Work item: Go to the line below containing "(1 :: (le32 a ++ d))" and print exactly from there through the line containing "PDI engine's seven", both included. Print nothing else.
╭──
/-- An operation record of a host scope. -/
def hostRec (sc : Scopes) (scope : HostScope) (code : Byte) (operands : List Byte) : List Byte :=
  mkRecord code (scope.byte sc) operands
/-- A UPDI wire instruction. -/
def updiRec (code : Byte) (operands : List Byte) : List Byte := mkRecord code selUpdiWire operands
/-- A TPI wire instruction. -/
def tpiWireRec (code : Byte) (operands : List Byte) : List Byte := mkRecord code selTpiWire operands
/-- A PDI wire instruction. -/
def pdiRec (code : Byte) (operands : List Byte) : List Byte := mkRecord code selPdiWire operands
/-- An internal row. -/
def intRec (code : Byte) (operands : List Byte) : List Byte := mkRecord code selInternal operands

/-- The bytes of a well-formed instruction. -/
def encode (sc : Scopes) : Instr → List Byte
  | .sysSetParameter p => hostRec sc .avr 0x01 p.bytes
  | .sysGetParameter which => hostRec sc .avr 0x02 [which]
  | .updiSignOn => hostRec sc .avr 0x10 []
  | .updiSignOff => hostRec sc .avr 0x11 []
  | .updiEnterProgmode => hostRec sc .avr 0x15 []
  | .updiLeaveProgmode => hostRec sc .avr 0x16 []
  | .updiEraseMemory et a => hostRec sc .avr 0x20 (et :: le32 a)
  | .updiReadMemory mt a n => hostRec sc .avr 0x21 (mt :: (le32 a ++ le32 n))
  | .updiWriteMemory mt a n d => hostRec sc .avr 0x23 (mt :: (le32 a ++ (le32 n ++ d)))
  | .pdiSignOn => hostRec sc .avr 0x10 []
  | .pdiSignOff => hostRec sc .avr 0x11 []
  | .pdiEnterProgmode => hostRec sc .avr 0x15 []
  | .pdiLeaveProgmode => hostRec sc .avr 0x16 []
  | .pdiEraseMemory et a => hostRec sc .avr 0x20 (et :: le32 a)
  | .pdiReadMemory mt a n => hostRec sc .avr 0x21 (mt :: (le32 a ++ le32 n))
  | .pdiWriteMemory mt a n d => hostRec sc .avr 0x23 (mt :: (le32 a ++ (le32 n ++ d)))
  | .tpiEnterProgmode => hostRec sc .tpi sc.tpiCodes.enterProgmode []
  | .tpiLeaveProgmode => hostRec sc .tpi sc.tpiCodes.leaveProgmode []
  | .tpiErase et a => hostRec sc .tpi sc.tpiCodes.erase (et :: be32 a)
  | .tpiWriteMem mt a n d => hostRec sc .tpi sc.tpiCodes.writeMem (mt :: (be32 a ++ (be32 n ++ d)))
  | .tpiReadMem mt a n => hostRec sc .tpi sc.tpiCodes.readMem (mt :: (be32 a ++ be32 n))
  | .tpiCrc => hostRec sc .tpi sc.tpiCodes.crc []
  | .tpiSetParam value => hostRec sc .tpi sc.tpiCodes.setParam value
  | .unknown scope cmd => hostRec sc scope cmd []
  | .updiSynch => updiRec 0x55 []
  | .updiLdcs r => updiRec (ldcsCode r) []
  | .updiStcs r v => updiRec (stcsCode r) [v]
  | .updiKey k => updiRec 0xE0 [k.code]
  | .updiSib => updiRec 0xE6 []
  | .updiStPtr .two a => updiRec 0x69 (le32 a)
  | .updiStPtr .three a => updiRec 0x6A (le32 a)
  | .updiRepeat n => updiRec 0xA0 [n]
  | .updiLdInc8 n => updiRec 0x24 [n]
  | .updiLdInc16 n => updiRec 0x25 [n]
  | .updiStInc8 d => updiRec 0x64 d
  | .updiStInc16 d => updiRec 0x65 d
  | .tpiLdcs r => tpiWireRec (ldcsCode r) []
  | .tpiStcs r v => tpiWireRec (stcsCode r) [v]
  | .tpiKey => tpiWireRec 0xE0 []
  | .tpiSetPtrLo b => tpiWireRec 0x68 [b]
  | .tpiSetPtrHi b => tpiWireRec 0x69 [b]
  | .tpiLdInc => tpiWireRec 0x24 []
  | .tpiStInc b => tpiWireRec 0x64 [b]
  | .tpiSout io v => tpiWireRec (0x90#8 ||| ioBits io) [v]
  | .tpiSin io => tpiWireRec (0x10#8 ||| ioBits io) []
  | .pdiLdcs r => pdiRec (ldcsCode r) []
  | .pdiStcs r v => pdiRec (stcsCode r) [v]
  | .pdiKey => pdiRec 0xE0 []
  | .pdiSts8 a v => pdiRec 0x4C (le32 a ++ [v])
  | .pdiLds8 a => pdiRec 0x0C (le32 a)
  | .pdiSetPtr a => pdiRec 0x6B (le32 a)
  | .pdiRepeat n => pdiRec 0xA0 [n]
  | .pdiLdInc n => pdiRec 0x24 [n]
  | .pdiStInc d => pdiRec 0x64 d
  | .wdRun op fb dl => intRec 0 (op.code :: fb.code :: le16 dl)
  | .updiLineConfig => intRec 1 []
  | .updiAttention => intRec 2 []
  | .updiTx b => intRec 3 [b]
  | .updiRx => intRec 4 []
  | .updiHandshake => intRec 5 []
  | .updiConnectAttempt => intRec 6 []
  | .updiBindVariant => intRec 7 []
  | .updiCssBracket w a d => intRec 8 (w.code :: (le32 a ++ d))
  | .updiChipErase => intRec 9 []
  | .updiUserrowCeremony a d => intRec 10 (le32 a ++ d)
  | .updiSignatureDummy n => intRec 11 (le32 n)
  | .updiFallback => intRec 12 []
  | .linkLoss => intRec 13 []
  | .tpiConnect => intRec 14 []
  | .tpiChunkLookup b0 b1 b2 => intRec 15 [b0, b1, b2]
  | .pdiBlock a (.recv n) => intRec 16 (0 :: (le32 a ++ [n]))
  | .pdiBlock a (.send d) => intRec 16 (1 :: (le32 a ++ d))
  | .pdiNvmSequence mt a d => intRec 17 (mt :: (le32 a ++ d))
  | .nvmCtl .wait => intRec 18 [0]
  | .nvmCtl (.cmd c) => intRec 18 [1, c]
  | .nvmPage (.note p) => intRec 19 (0 :: le32 p)
  | .nvmPage (.check a page) => intRec 19 (1 :: (le32 a ++ le32 page))
  | .nvmWriteMethod m mt a d => intRec 20 (m.bytes ++ (mt :: (le32 a ++ d)))
  | .nvmV0WriteMemory mt a d => intRec 21 (mt :: (le32 a ++ d))
  | .nvmV0WriteFuse a b => intRec 22 (b :: le32 a)
  | .nvmV1WriteMemory mt a d => intRec 23 (mt :: (le32 a ++ d))
  | .nvmV3WriteMemory mt a d => intRec 24 (mt :: (le32 a ++ d))
  | .nvmV4WriteMemory mt a d => intRec 25 (mt :: (le32 a ++ d))
  | .nvmOpaque .v2 f => intRec 26 (0 :: f.bytes)
  | .nvmOpaque .v5 f => intRec 26 (1 :: f.bytes)
  | .nvmStub f => intRec 27 f.bytes
  | .nvmReadMemory mt a n => intRec 28 (mt :: (le32 a ++ le32 n))
  | .nvmEraseMemory et a => intRec 29 (et :: le32 a)
  | .nvmProgInit => intRec 30 []
  | .rsaSample v => intRec 31 [boolByte v]
  | .rsaPress => intRec 32 []
  | .rsaRelease => intRec 33 []
  | .rsaAcquire e => intRec 34 [e.code]
  | .rsaQuiesce => intRec 35 []
  | .rsaReleaseUart => intRec 36 []
  | .sysVcp v => intRec 37 [boolByte v]
  | .sysSw v => intRec 38 [boolByte v]
  | .sysVtg mv => intRec 39 (le16 mv)
  | .sysUsbBusReset => intRec 40 []
  | .sysUsbSuspendResume => intRec 41 []
  | .sysRestart => intRec 42 []
  | .sessionOpen a d => intRec 43 (a.code :: d.bytes)
  | .sessionClose a => intRec 44 [a.code]

/-- The value of `ARCH` under which an instruction's record decodes to it: `PDI` for the PDI engine's seven
operations, `UPDI` for all others (R103). -/
def Instr.archOf : Instr → Arch
  | .pdiSignOn | .pdiSignOff | .pdiEnterProgmode | .pdiLeaveProgmode => .pdi
  | .pdiEraseMemory _ _ | .pdiReadMemory _ _ _ | .pdiWriteMemory _ _ _ _ => .pdi
  | _ => .updi

/-! ## The table's numbering -/

/-- The length the model pads a bare instruction word to with zero bytes: as long as the longest record with fixed
operands, `SESSION_OPEN` (4 + 1 + 69). -/
def bareLength : Nat := 74

/-- The first `n` bytes of a number, the lowest first. -/
def bytesOfNat : Nat → Nat → List Byte
  | 0, _ => []
  | n + 1, w => BitVec.ofNat 8 w :: bytesOfNat n (w / 256)

/-- A word of the opcode table, bit 0 the least significant bit of byte 0, laid out as a record: `nbits` bits of the
word, then zeros up to the longest instruction. -/
def tableRecord (nbits w : Nat) : List Byte :=
  bytesOfNat (max (nbits / 8) bareLength) (w % 2 ^ nbits)

/-- The instruction the decoder reads from a word of the opcode table, with `ARCH` as after reset and the default scope
selectors and codes. -/
def decodeTableWord (nbits w : Nat) : Option Instr :=
  match decode Config.defaultScopes .unset (tableRecord nbits w) with
  | .ok i => some i
  | .error _ => none

end Sys2Proof
end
╰──
Exercise answer:
  | .pdiBlock a (.send d) => intRec 16 (1 :: (le32 a ++ d))
  | .pdiNvmSequence mt a d => intRec 17 (mt :: (le32 a ++ d))
  | .nvmCtl .wait => intRec 18 [0]
  | .nvmCtl (.cmd c) => intRec 18 [1, c]
  | .nvmPage (.note p) => intRec 19 (0 :: le32 p)
  | .nvmPage (.check a page) => intRec 19 (1 :: (le32 a ++ le32 page))
  | .nvmWriteMethod m mt a d => intRec 20 (m.bytes ++ (mt :: (le32 a ++ d)))
  | .nvmV0WriteMemory mt a d => intRec 21 (mt :: (le32 a ++ d))
  | .nvmV0WriteFuse a b => intRec 22 (b :: le32 a)
  | .nvmV1WriteMemory mt a d => intRec 23 (mt :: (le32 a ++ d))
  | .nvmV3WriteMemory mt a d => intRec 24 (mt :: (le32 a ++ d))
  | .nvmV4WriteMemory mt a d => intRec 25 (mt :: (le32 a ++ d))
  | .nvmOpaque .v2 f => intRec 26 (0 :: f.bytes)
  | .nvmOpaque .v5 f => intRec 26 (1 :: f.bytes)
  | .nvmStub f => intRec 27 f.bytes
  | .nvmReadMemory mt a n => intRec 28 (mt :: (le32 a ++ le32 n))
  | .nvmEraseMemory et a => intRec 29 (et :: le32 a)
  | .nvmProgInit => intRec 30 []
  | .rsaSample v => intRec 31 [boolByte v]
  | .rsaPress => intRec 32 []
  | .rsaRelease => intRec 33 []
  | .rsaAcquire e => intRec 34 [e.code]
  | .rsaQuiesce => intRec 35 []
  | .rsaReleaseUart => intRec 36 []
  | .sysVcp v => intRec 37 [boolByte v]
  | .sysSw v => intRec 38 [boolByte v]
  | .sysVtg mv => intRec 39 (le16 mv)
  | .sysUsbBusReset => intRec 40 []
  | .sysUsbSuspendResume => intRec 41 []
  | .sysRestart => intRec 42 []
  | .sessionOpen a d => intRec 43 (a.code :: d.bytes)
  | .sessionClose a => intRec 44 [a.code]

/-- The value of `ARCH` under which an instruction's record decodes to it: `PDI` for the PDI engine's seven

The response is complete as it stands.